Я согласился попробовать. Для работодателей «согласился» означает переход в их повиновение, «попробовать» не означает ничего. Первое, что от меня потребовали, это безотлагательно придумать название постоянной рубрики, под которой моя колонка будет печататься. Ничего лучше, чем «Взгляд частного человека», мне в голову не пришло, и до сегодняшнего дня я об этом не пожалел. Частным человеком я прожил все советское время и, насколько удается, живу по сию пору. В эпоху тоталитарную как при коммунистах, или тяготеющую к авторитарности как сейчас, «частный человек» – это гражданская позиция, идейная установка, политическая философия. И сверх того, специфически привлекательно, по моим наблюдениям, для еврейского сознания с его азартной склонностью к независимости.

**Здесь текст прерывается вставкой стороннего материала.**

-- ==== Sys2Proof/Machine/Flow.lean ====
section
/-!
DEFINITION. The L class: branches, calls and counted loops (R217, R218), and END (R235).
-/

namespace Sys2Proof.Machine

/-! ## The section a run executes -/

/-- The major opcode of a word. -/
def wordOp (w : Word) : Nat := fieldOf w 31 26

/-- The words of the section a run executes: a handler or the body (R164). -/
def State.sectionOf (s : State) (r : Run) : List Word :=
  let im := (s.ctx r.ctx).img
  match r.handler with
  | none => im.body
  | some k => ((im.handlers.find? (fun h => h.kind == k)).map (·.code)).getD []

/-- The word of the LEND that closes the loop whose body starts the list: `w` is the word of its head, `depth` the loops opened inside, `skip`
set on the second word of a long form (R207, R218). -/
def findLend (w depth : Nat) (skip : Bool) : List Word → Option Nat
  | [] => none
  | x :: t =>
    if skip then findLend (w + 1) depth false t
    else if wordOp x = 0x25 then (match depth with
      | 0 => some w
      | d + 1 => findLend (w + 1) d false t)
    else if wordOp x = 0x24 then findLend (w + 1) (depth + 1) false t
    else findLend (w + 1) depth (decide (0x3C ≤ wordOp x)) t

/-- The LEND of the LOOP at word `w`; beyond every word where the section holds none. -/
def State.lendOf (s : State) (r : Run) : Nat :=
  (findLend (r.word + 1) 0 false ((s.sectionOf r).drop (r.word + 1))).getD 8191

/-! ## Going elsewhere -/

/-- A branch target: the branch word + OFF17 (R217). -/
def Run.target (r : Run) (off : BitVec 17) : Nat := ((r.word : Int) + off.toInt).toNat

/-- A loop's body holds a word (R218). -/
def LoopF.holds (l : LoopF) (w : Nat) : Bool := decide (l.first ≤ w) && decide (w ≤ l.lend)

/-- The run goes to a word; a target outside the bodies of enclosing loops ends them (R218). A loop that a caller left open does not enclose the branch. -/
def Run.goto (r : Run) (w : Nat) : Run :=
  { r with word := w, loops := r.loops.dropWhile (fun l => l.depth == r.calls.length && !l.holds w) }

/-- A flow instruction: `f` sets the word the run goes on at and answers its cycles. -/
def State.flow (s : State) (e : Nat) (f : State → Run → Run × Nat) : State :=
  match s.run e with
  | none => s
  | some r =>
    if r.ended then s else
    let s1 := s.at (s.issueStu r)
    let (r1, c) := f s1 r
    s1.setRun e (some { r1 with cycles := r1.cycles + c, pair := none })

/-- A conditional branch (R217): 3 cycles taken, 1 not. -/
def State.branch (s : State) (e : Nat) (off : BitVec 17) (c : RegSet → Bool) : State :=
  s.flow e (fun _ r => if c r.regs then (r.goto (r.target off), 3) else ({ r with word := r.word + 1 }, 1))

/-- BEQZ (R217). -/
def execBeqz (e : Fin 8) (a : Fin 32) (off : BitVec 17) (s : State) : Host.Outcome State Fault Refusal :=
  .next (s.branch e off (fun g => g.rs a == 0))

/-- BNEZ (R217). -/
def execBnez (e : Fin 8) (a : Fin 32) (off : BitVec 17) (s : State) : Host.Outcome State Fault Refusal :=
  .next (s.branch e off (fun g => g.rs a != 0))

/-- BLTZ (R217). -/
def execBltz (e : Fin 8) (a : Fin 32) (off : BitVec 17) (s : State) : Host.Outcome State Fault Refusal :=
  .next (s.branch e off (fun g => decide ((g.rs a).toInt < 0)))

/-- BGEZ (R217). -/
def execBgez (e : Fin 8) (a : Fin 32) (off : BitVec 17) (s : State) : Host.Outcome State Fault Refusal :=
  .next (s.branch e off (fun g => decide (0 ≤ (g.rs a).toInt)))

/-- BGTZ (R217). -/
def execBgtz (e : Fin 8) (a : Fin 32) (off : BitVec 17) (s : State) : Host.Outcome State Fault Refusal :=
  .next (s.branch e off (fun g => decide (0 < (g.rs a).toInt)))

/-- BLEZ (R217). -/
def execBlez (e : Fin 8) (a : Fin 32) (off : BitVec 17) (s : State) : Host.Outcome State Fault Refusal :=
  .next (s.branch e off (fun g => decide ((g.rs a).toInt ≤ 0)))

/-- BANY (R217): any bit of pa is set. -/
def execBany (e a : Fin 8) (off : BitVec 17) (s : State) : Host.Outcome State Fault Refusal :=
  .next (s.branch e off (fun g => g.rp a != 0))

/-- BNONE (R217): no bit of pa is set. -/
def execBnone (e a : Fin 8) (off : BitVec 17) (s : State) : Host.Outcome State Fault Refusal :=
  .next (s.branch e off (fun g => g.rp a == 0))

/-- JMP (R217). -/
def execJmp (e : Fin 8) (off : BitVec 17) (s : State) : Host.Outcome State Fault Refusal :=
  .next (s.flow e (fun _ r => (r.goto (r.target off), 3)))

/-- CALL (R217, R218): the return word is kept; a call leaves open loops open. -/
def execCallI (e : Fin 8) (off : BitVec 17) (s : State) : Host.Outcome State Fault Refusal :=
  .next (s.flow e (fun _ r => ({ r with calls := (r.word + 1) :: r.calls, word := r.target off }, 3)))

/-- RET (R217): to the last return word; no image with a RET that has none passes the loader (R195), and such a RET goes on. -/
def execRetI (e : Fin 8) (s : State) : Host.Outcome State Fault Refusal :=
  .next (s.flow e (fun _ r => match r.calls with
    | w :: ws => ({ r with calls := ws, word := w }, 3)
    | [] => ({ r with word := r.word + 1 }, 3)))

/-- LOOP (R196, R218): N16 passes with A = s0, else min(sA, N16); a count of 0 goes on after the matching LEND. -/
def execLoopI (e : Fin 8) (a : Fin 32) (n : BitVec 16) (s : State) : Host.Outcome State Fault Refusal :=
  .next (s.flow e (fun x r =>
    let want := if a.val = 0 then n.toNat else (r.regs.rs a).toNat
    let k := Nat.min want n.toNat
    let r1 := { r with clamped := r.clamped || decide (n.toNat < want) }
    let l := x.lendOf r
    if k = 0 then ({ r1 with word := l + 1 }, 2)
    else ({ r1 with word := r.word + 1, loops := { first := r.word + 1, lend := l, left := k - 1, depth := r.calls.length } :: r1.loops }, 2)))

/-- LEND (R217, R218): back to its target while passes remain, then on. -/
def execLend (e : Fin 8) (off : BitVec 17) (s : State) : Host.Outcome State Fault Refusal :=
  .next (s.flow e (fun _ r => match r.loops with
    | l :: ls =>
      if l.left = 0 then ({ r with word := r.word + 1, loops := ls }, 0)
      else ({ r with word := r.target off, loops := { l with left := l.left - 1, pass := l.pass + 1 } :: ls }, 0)
    | [] => ({ r with word := r.word + 1 }, 0)))

/-- END (R235, R164, R169): the handler or body ends; a handler has consumed its record, and the next handler or the body follows. -/
def execEndRun (e : Fin 8) (s : State) : Host.Outcome State Fault Refusal :=
  .next (s.flow e (fun _ r =>
    let r1 := match r.handler with
      | some k => r.clearCue k
      | none => r
    (r1.next, 1)))

end Sys2Proof.Machine
end

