-- ==== Sys2Proof/Machine/Tick.lean ====
section
/-!
DEFINITION. The tick (R13, R15, R17, R19, R20): what the plan cut-off closes, everything a tick boundary brings about, in one order, and the commands
that end a failover, a restart and a boot.
-/

namespace Sys2Proof.Machine

/-! ## The end of the tick -/

/-- The metrics of the tick that ends, for each powered converter (R138). -/
def State.gatherAll (s : State) (l : List (Option (Nat × Nat × Nat × Nat))) : State :=
  (List.range 3).foldl (fun (x : State) c => if (x.conv c).powered then x.gather c (l.getD c none) else x) s

/-- The tick ends at the present stu: its jobs complete, its availability is counted, its runs are cut or, at the first boundary of a restart,
undone, and its account is set aside (R138, R265, R270, R487, R496). -/
def State.tickEnds (s : State) (o : TickObs) : State :=
  let s1 := (((s.jobsDue (s.time.tick + 1)).at ((s.time.tick + 1) * tickStu)).gatherAll o.meas).lnaGather o.lna
  let s2 := s1.countTick o.out
  (if s2.flt.restart.isSome ∧ s2.flt.restartStep = 0 then s2.restartBoundary else s2.cutRuns).accountTick

/-! ## Requests at the boundary (R15, R20) -/

/-- The requests that a repeated plan or a restart leaves waiting (R19, R482, R512). -/
def ReqKind.waits : ReqKind → Bool
  | .reg a _ => a == Reg.LDG_CTRL
  | _ => true

/-- The requests due at the present tick of the kinds `f` are taken out of the list of those that wait. -/
def State.takeReqs (s : State) (f : ReqKind → Bool) : List Req × State :=
  let mine := fun (q : Req) => decide (q.due ≤ s.time.tick) && f q.kind
  (s.reqs.filter mine, { s with reqs := s.reqs.filter (fun q => !mine q) })

/-- A close at its boundary: an open context closes, an open still waiting ends with "context closed", and the CLOSE completes (R20, R408). -/
def State.closeDue (s : State) (q : Req) : State :=
  match q.kind with
  | .closeCtx n tag => (if s.isOpen n then s.closeEffect n else s.cancelOpen n 0x15).complete q.tenant tag 3 0 q.accept []
  | _ => s

/-- A table, a clear or a tenant reset at its boundary (R398, R401, R417). -/
def State.tenancyDue (s : State) (q : Req) : State :=
  match q.kind with
  | .table l _ tag => s.tableEffect q.accept tag l
  | .clear _ tag time => s.clearEffect q.accept tag time
  | .treset t => s.tresetEffect t
  | _ => s

/-- A change of STRIDE or priority at its boundary (R246, R409); a new home that it brings is a move (R259). -/
def State.runDue (s : State) (q : Req) : State :=
  match q.kind with
  | .run n v home phase units =>
    let s1 := (s.wr (Reg.CTX_RUN n) v).ctxMod n (fun x => { x with
      stride := strideOf (fieldOf v 11 0), prio := fieldOf v 13 12, home := home, phase := phase, units := units })
    let s2 := if (s.ctx n).home = home then s1 else s1.bump (whole Reg.SEQ_MOVES)
    (s2.showCtx n).postReq q.tenant 0 q.accept n (Reg.CTX_RUN n)
  | _ => s

/-- An open at its boundary (R104, R106, R198). -/
def State.openDue (s : State) (q : Req) : State :=
  match q.kind with
  | .openCtx n tag =>
    if (s.ctx n).opening then
      match s.openRefused n with
      | some e => s.cancelOpen n e
      | none => s.openEffect n tag
    else s
  | _ => s

/-- The context and the offset of a CHN or BRS register. -/
def Req.place (q : Req) : Option (Nat × Nat × Word) :=
  match q.kind, q.ctxOf with
  | .reg _ v, some (n, a) =>
    if a < Reg.BRS_CFG 0 then some (n, a - Reg.CHN_SRC n, v) else some (n, 0x100 + (a - Reg.BRS_CFG n), v)
  | _, _ => none

/-- The NCO words of a context come into force together, with one marker (R108). -/
def State.ncoDue (s : State) (l : List Req) (n : Nat) : State :=
  let mine := l.filterMap (fun q => match q.place with
    | some (m, o, v) => if m = n ∧ (o = 0x14 ∨ o = 0x18) then some (o, v) else none
    | none => none)
  if mine.isEmpty then s else
  let c := (s.ctx n).chain
  let (f, p) := mine.foldl (fun (w : Nat × Nat) (e : Nat × Word) =>
    if e.1 = 0x14 then (e.2.toNat, w.2) else (w.1, fieldOf e.2 15 0)) (c.ftw, c.ph)
  s.setNco n s.now f p

/-- A chain's AGC word comes into force (R129, R562). An AGC whose EN goes from 0 back to 1 with no reset between goes on with the gain it had (DESIGN CHOICE
beside R127, which gives the gain after a reset and after a group only; log entry 83). -/
def State.agcDue (s : State) (n : Nat) (v : Word) : State :=
  s.chnMod n (fun c => { c with agc := v, hasAgc := c.hasAgc || bitOf v.toNat 31 })

/-- A register request of a context takes effect, and its completion is written (R120, R309, R409): an arming of a chain that is stopped at this boundary, shed or pending
the grade, reads "context shed". NCO words are in force already. -/
def State.ctxRegDue (s : State) (q : Req) : State :=
  match q.place, q.kind with
  | some (n, o, v), .reg a _ =>
    if o = 0x28 then
      if (s.ctx n).chain.on then (s.chnReset n s.now (s.zOf n s.now false) true false).postReq q.tenant 0 q.accept n a
      else s.postReq q.tenant 0x33 q.accept n a
    else if 0x100 ≤ o then (s.wr a v).postReq q.tenant 0 q.accept n a
    else if a = Reg.CHN_AGC n then (s.agcDue n v).postReq q.tenant 0 q.accept n a
    else s.postReq q.tenant 0 q.accept n a
  | _, _ => s

/-- A register request of the device takes effect (R66, R161, R466, R497, R510). -/
def State.regDue (s : State) (q : Req) : State :=
  match q.kind with
  | .reg a v =>
    let n := v.toNat
    if a = Reg.CCS_CTRL then s.ccsMod (fun c => { c with ssc := fieldOf v 21 19, fmax := fmaxOf (fieldOf v 18 0) })
    else if a = Reg.CAL_CTRL then s.calFactory
    else if a = Reg.SNP_CTRL then s.rawBoundary (bitOf n 8)
    else if a = Reg.FLT_CTRL then s.fltBoundary v
    else if a = Reg.LDG_CTRL then s.hiberStart
    else s
  | _ => s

Писал по три колонки в месяц, последние два года каждую неделю. Издательство предложило их собрать и выпустить отдельной книгой. Какие-то я забраковал по соображениям вкуса, от других отказался потому, что близки одна другой по содержанию или уже отразились в других моих сочинениях. В газете на них лежала печать сиюминутного импульса. Понять, стоят ли они чего-то собранные воедино, или вид целостности им придает только обложка, мне не достает ни воображения, ни трезвой оценки. Так что узнать это смогу не раньше, чем выйдет книга. Как любой читатель.
Анатолий Найман, 2012
2005 год
21–27 декабря
Эту историю рассказал мне Исайя Берлин, привожу дословно (мы говорили по-русски).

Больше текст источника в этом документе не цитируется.